The safest production changes are not one-way doors.

They are controlled transitions.

3. Deployment Invariants

Before discussing patterns, define the invariants.

These are the rules every deployment strategy must preserve.

3.1 Availability Invariant

During deployment, enough healthy instances must remain available to serve traffic.

This includes:

request handlers
async consumers
scheduler workers
workflow workers
dependency clients
cache warmers

A service is not available merely because the HTTP port is open.

It is available when it can perform its committed work within SLO.

3.2 Compatibility Invariant

Old and new versions must coexist during rollout.

This includes:

API requests
API responses
database schema
events
cache entries
scheduled jobs
background workers
workflow state
serialized payloads

If old and new versions cannot coexist, rolling/canary deployment becomes dangerous.

3.3 Observability Invariant

You must be able to distinguish behavior by version.

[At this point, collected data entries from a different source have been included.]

-- ==== Sys2Proof/Laws/State.lean ====
section
/-!
SUPPORT. What the plain updates of a device leave as they were, one lemma for each update, field by field; and what an update
reads back as.
-/
set_option linter.unusedSimpArgs false

namespace Sys2Proof.Laws

open Sys2Proof.Machine

/-- A fold of updates that keep a projection keeps it. -/
theorem foldl_keeps {α β : Type} (p : Dev → β) (f : Dev → α → Dev) (h : ∀ d x, p (f d x) = p d) (l : List α) (d : Dev) : p (l.foldl f d) = p d := by
  induction l generalizing d with
  | nil => rfl
  | cons x l ih => rw [List.foldl_cons, ih, h]

/-! ### Frames -/

@[simp] theorem setReg_frame (d : Dev) (o v : Nat) :
    (d.setReg o v).edges = d.edges ∧ (d.setReg o v).beatCount = d.beatCount ∧ (d.setReg o v).beatLen = d.beatLen ∧ (d.setReg o v).beatNext = d.beatNext ∧
    (d.setReg o v).free = d.free ∧ (d.setReg o v).stats = d.stats ∧ (d.setReg o v).latches = d.latches ∧ (d.setReg o v).lastRead = d.lastRead ∧
    (d.setReg o v).jobs = d.jobs ∧ (d.setReg o v).nextOrder = d.nextOrder ∧ (d.setReg o v).cpls = d.cpls ∧ (d.setReg o v).stash = d.stash ∧
    (d.setReg o v).batches = d.batches ∧ (d.setReg o v).writes = d.writes ∧ (d.setReg o v).reads = d.reads ∧ (d.setReg o v).rings = d.rings ∧
    (d.setReg o v).groups = d.groups ∧ (d.setReg o v).funcs = d.funcs ∧ (d.setReg o v).lastFunc = d.lastFunc ∧ (d.setReg o v).headDue = d.headDue ∧
    (d.setReg o v).edgeOps = d.edgeOps ∧ (d.setReg o v).settings = d.settings ∧ (d.setReg o v).facets = d.facets ∧ (d.setReg o v).crucibles = d.crucibles ∧
    (d.setReg o v).slots = d.slots ∧ (d.setReg o v).roots = d.roots ∧ (d.setReg o v).expansion = d.expansion ∧ (d.setReg o v).ctxs = d.ctxs ∧
    (d.setReg o v).zeroize = d.zeroize ∧ (d.setReg o v).patterns = d.patterns ∧ (d.setReg o v).foreman = d.foreman ∧ (d.setReg o v).entropy = d.entropy ∧
    (d.setReg o v).faults = d.faults ∧ (d.setReg o v).halt = d.halt ∧ (d.setReg o v).fences = d.fences ∧ (d.setReg o v).tamper = d.tamper ∧
    (d.setReg o v).vbat = d.vbat ∧ (d.setReg o v).ledger = d.ledger ∧ (d.setReg o v).card = d.card ∧ (d.setReg o v).ports = d.ports ∧
    (d.setReg o v).runner = d.runner ∧ (d.setReg o v).mirror = d.mirror ∧ (d.setReg o v).boot = d.boot ∧ (d.setReg o v).fuses = d.fuses ∧
    (d.setReg o v).flashA = d.flashA ∧ (d.setReg o v).flashB = d.flashB := by
  and_intros <;> rfl

@[simp] theorem setRf_frame (d : Dev) (o lo w v : Nat) :
    (d.setRf o lo w v).edges = d.edges ∧ (d.setRf o lo w v).beatCount = d.beatCount ∧ (d.setRf o lo w v).beatLen = d.beatLen ∧
    (d.setRf o lo w v).beatNext = d.beatNext ∧ (d.setRf o lo w v).free = d.free ∧ (d.setRf o lo w v).stats = d.stats ∧
    (d.setRf o lo w v).latches = d.latches ∧ (d.setRf o lo w v).lastRead = d.lastRead ∧ (d.setRf o lo w v).jobs = d.jobs ∧
    (d.setRf o lo w v).nextOrder = d.nextOrder ∧ (d.setRf o lo w v).cpls = d.cpls ∧ (d.setRf o lo w v).stash = d.stash ∧
    (d.setRf o lo w v).batches = d.batches ∧ (d.setRf o lo w v).writes = d.writes ∧ (d.setRf o lo w v).reads = d.reads ∧
    (d.setRf o lo w v).rings = d.rings ∧ (d.setRf o lo w v).groups = d.groups ∧ (d.setRf o lo w v).funcs = d.funcs ∧
    (d.setRf o lo w v).lastFunc = d.lastFunc ∧ (d.setRf o lo w v).headDue = d.headDue ∧ (d.setRf o lo w v).edgeOps = d.edgeOps ∧
    (d.setRf o lo w v).settings = d.settings ∧ (d.setRf o lo w v).facets = d.facets ∧ (d.setRf o lo w v).crucibles = d.crucibles ∧
    (d.setRf o lo w v).slots = d.slots ∧ (d.setRf o lo w v).roots = d.roots ∧ (d.setRf o lo w v).expansion = d.expansion ∧
    (d.setRf o lo w v).ctxs = d.ctxs ∧ (d.setRf o lo w v).zeroize = d.zeroize ∧ (d.setRf o lo w v).patterns = d.patterns ∧
    (d.setRf o lo w v).foreman = d.foreman ∧ (d.setRf o lo w v).entropy = d.entropy ∧ (d.setRf o lo w v).faults = d.faults ∧
    (d.setRf o lo w v).halt = d.halt ∧ (d.setRf o lo w v).fences = d.fences ∧ (d.setRf o lo w v).tamper = d.tamper ∧ (d.setRf o lo w v).vbat = d.vbat ∧
    (d.setRf o lo w v).ledger = d.ledger ∧ (d.setRf o lo w v).card = d.card ∧ (d.setRf o lo w v).ports = d.ports ∧ (d.setRf o lo w v).runner = d.runner ∧
    (d.setRf o lo w v).mirror = d.mirror ∧ (d.setRf o lo w v).boot = d.boot ∧ (d.setRf o lo w v).fuses = d.fuses ∧ (d.setRf o lo w v).flashA = d.flashA ∧
    (d.setRf o lo w v).flashB = d.flashB := by
  and_intros <;> rfl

At minimum, telemetry should include:

service.name
service.version
deployment.environment
pod.name or instance id
route/operation name
tenant or segment when safe
canary/stable label
feature flag state when relevant

Without version-aware observability, canary is theater.

3.4 Recovery Invariant

Every deployment must have an explicit recovery path.

Recovery may be:

rollback to previous image
roll-forward to patched image
disable feature flag
shift traffic back to stable
stop consumer group
pause workflow worker
restore routing rule
run compensating data repair

A rollback plan that ignores data and events is not a rollback plan.

3.5 Data Safety Invariant

New code must not write state that old code cannot safely read unless rollback is no longer allowed.

This is the core rule behind expand-contract migration.

4. Rolling Deployment

Rolling deployment replaces old instances with new instances gradually.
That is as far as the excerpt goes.